theorem State.keyArrived_eq (s : State) (data b : List Byte) (hb : b = padTo 128 data) :
    s.keyArrived data =
      if leAt b 0x24 8 ≠ s.nvs.serial.toNat then s.secEnd secWrongSerial
      else if (∃ k, s.sec.opKey = some k ∧ leAt b 0x20 4 ≤ k.seq) then s.secEnd secRollback
      else if (∃ k, s.sec.opKey = some k ∧ Config.ed25519 k.key (Config.sha512 (b.take 64)) (slice b 64 64) = false)
        then s.secEnd secBadSignature
      else { s with sec := { s.sec with
        running := none, done := true, result := secOk
        opKey := some { key := slice b 0 32, seq := leAt b 0x20 4, raw := b, stored := false } } } := by
  subst hb
  simp only [State.keyArrived, State.keyCause_eq]
  by_cases hserial : leAt (padTo 128 data) 0x24 8 ≠ s.nvs.serial.toNat
  · simp only [if_pos hserial]
    rfl
  by_cases hseq : ∃ k, s.sec.opKey = some k ∧ leAt (padTo 128 data) 0x20 4 ≤ k.seq
  · simp only [if_neg hserial, if_pos hseq]
    rfl
  by_cases hsig : ∃ k, s.sec.opKey = some k ∧
      Config.ed25519 k.key (Config.sha512 ((padTo 128 data).take 64)) (slice (padTo 128 data) 64 64) = false
  · simp only [if_neg hserial, if_neg hseq, if_pos hsig]
    rfl
  · simp only [if_neg hserial, if_neg hseq, if_neg hsig]
    rfl

/-- A token is answered after a fresh challenge has been drawn, whether it passes or not (R399, R400). -/
theorem State.tokenArrived_refused {data : List Byte} (hcause : s.tokenCause (padTo 128 data) ≠ 0) :
    s.tokenArrived true data = s.newChallenge.secEnd (s.tokenCause (padTo 128 data)) := if_pos hcause

/-- An accepted one makes admission refuse commits, and every instance is squashed. -/
theorem State.tokenArrived_accepted {data : List Byte} (hpass : s.tokenCause (padTo 128 data) = 0) :
    s.tokenArrived true data = State.squashAll { s.newChallenge with
      sec := { s.newChallenge.sec with running := none, unlocking := some (leAt (padTo 128 data) 6 2 % 4) }
      adm := { s.newChallenge.adm with refusing := true } } := if_neg (not_not.2 hpass)

/-! ### The end of an unlock (R400) -/

/-- With every instance retired, an unlock counts one more and opens the debug unit. -/
theorem doUnlockZeroingComplete_opens {scope : Nat} (hscope : s.sec.unlocking = some scope) (hretired : s.allRetired = true)
    (hwork : s.working = true) :
    (doUnlockZeroingComplete s).sec = { s.sec with
      unlocking := none, unlocks := s.sec.unlocks + 1, debugOpen := true, scopes := scope, sideband := none, done := true,
      result := secOk } := by
  have hlinks (s : State) : ((List.range 6).foldl State.relink s).sec = s.sec := State.sec_foldl State.sec_relink _ s
  simp only [doUnlockZeroingComplete, hscope, hretired, hwork, Bool.not_true, Bool.false_eq_true, if_false]
  simp [hlinks, State.thrDone, State.zeroAll]

/-! ### The random source (R382) -/

theorem doRngFail_first (hpow : s.mgt.powered = true) (hgood : s.sec.rngFail = false) :
    doRngFail s = State.blackBox { s with sec := { s.sec with rngFail := true } } 1 2 := if_neg (by simp [hpow, hgood])

theorem doDrbgReseed_due (hdue : 2 ^ 20 ≤ s.sec.sinceReseed) (hgood : s.sec.rngFail = false) :
    doDrbgReseed s = { s with sec := { s.sec with sinceReseed := 0, reseeds := s.sec.reseeds + 1 } } :=
  if_neg (by simpa [hgood] using hdue)

end

/-- Settles O55: each command by whether another runs, each arrival by the checks of its record, and each event by its lemma. -/
theorem trustRegion : Obligations.TrustRegion := by
  intro s
  refine ⟨?refused, fun port v hbar hwork hidle => ⟨
      fun hop => congrArg Host.Outcome.next (doOperatorKey_taken hbar hwork hidle hop port),
      fun hop => congrArg Host.Outcome.next (doUnlock_taken hbar hwork hidle hop port),
      fun hop => congrArg Host.Outcome.next (doRaiseFloor_taken hbar hwork hidle hop port)⟩,
    ?arrived, ?opens, fun hpow hgood => congrArg Host.Outcome.next (doRngFail_first hpow hgood),
    fun hdue hgood => congrArg Host.Outcome.next (doDrbgReseed_due hdue hgood)⟩
  case refused =>
    intro port v op i hbar hwork hop hi hbusy
    simp only [List.mem_cons, Prod.mk.injEq, List.not_mem_nil, or_false] at hi
    obtain ⟨rfl, rfl⟩ | ⟨rfl, rfl⟩ | ⟨rfl, rfl⟩ := hi
    · exact congrArg Host.Outcome.next (State.secRead_refused hop hbar hwork hbusy port 128)
    · exact congrArg Host.Outcome.next (State.secCmd_refused hop hbar hwork hbusy _)
    · exact congrArg Host.Outcome.next (State.secCmd_refused hop hbar hwork hbusy _)
  case arrived =>
    rintro port data b rfl
    exact ⟨rfl, State.keyArrived_eq s data _ rfl, rfl, State.tokenArrived_refused, fun _ hpass ht =>
      ht ▸ State.tokenArrived_accepted hpass⟩
  case opens =>
    intro scope hscope hretired hwork
    have hsec := doUnlockZeroingComplete_opens hscope hretired hwork
    exact ⟨_, rfl, by simp [hsec]⟩

end Sys2Proof.Machine

/-! PROOFS. Rebuilding, hung cores, fencing and renaming, the recovery commands, live operations and the black box's readout (R410 to R414,
R416, R417, R421, R424, R426, R427). -/

namespace Sys2Proof.Machine

/-- Which of two dump slots READ_BLACKBOX reads: the newer, or with bit 4 the older (R424). -/
theorem askedSlot_eq (older : Bool) (c : Prop) [Decidable c] :
    (if older = true then 1 - (if c then 1 else 0) else if c then 1 else 0) = if older = true ↔ c then 0 else 1 := by
  by_cases hc : c <;> cases older <;> simp [hc]

section
variable {s : State} (hwork : s.working = true)
include hwork

/-! ### Rebuild (R411) -/

theorem doRebuild_granary (block : Nat) (ok : Bool) (data : List Byte) :
    doRebuild true block ok data s = if Tab.get false s.granUe block = true then s.granLost block else s := by
  rw [doRebuild, if_neg (by simp [hwork]), if_pos rfl]

theorem doRebuild_pan (block : Nat) (ok : Bool) (data : List Byte) :
    doRebuild false block ok data s =
      if Tab.get false s.panUe block = true then
        s.rebuildPan (s.panLogical (block * 64) / columnBytes) (s.panLogical (block * 64) % columnBytes) block ok data
      else s := by
  rw [doRebuild, if_neg (by simp [hwork]), if_neg (by decide)]
  cases Tab.get false s.panUe block <;> rfl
--
WHAT IS BEING ASKED: Start with the line above that contains "by_cases hseq : ∃" and end with the line that contains "(hcause : s.tokenCause". Write out those lines exactly, and only those.

EXERCISE SOLUTION:
  by_cases hseq : ∃ k, s.sec.opKey = some k ∧ leAt (padTo 128 data) 0x20 4 ≤ k.seq
  · simp only [if_neg hserial, if_pos hseq]
    rfl
  by_cases hsig : ∃ k, s.sec.opKey = some k ∧
      Config.ed25519 k.key (Config.sha512 ((padTo 128 data).take 64)) (slice (padTo 128 data) 64 64) = false
  · simp only [if_neg hserial, if_neg hseq, if_pos hsig]
    rfl
  · simp only [if_neg hserial, if_neg hseq, if_neg hsig]
    rfl

/-- A token is answered after a fresh challenge has been drawn, whether it passes or not (R399, R400). -/
theorem State.tokenArrived_refused {data : List Byte} (hcause : s.tokenCause (padTo 128 data) ≠ 0) :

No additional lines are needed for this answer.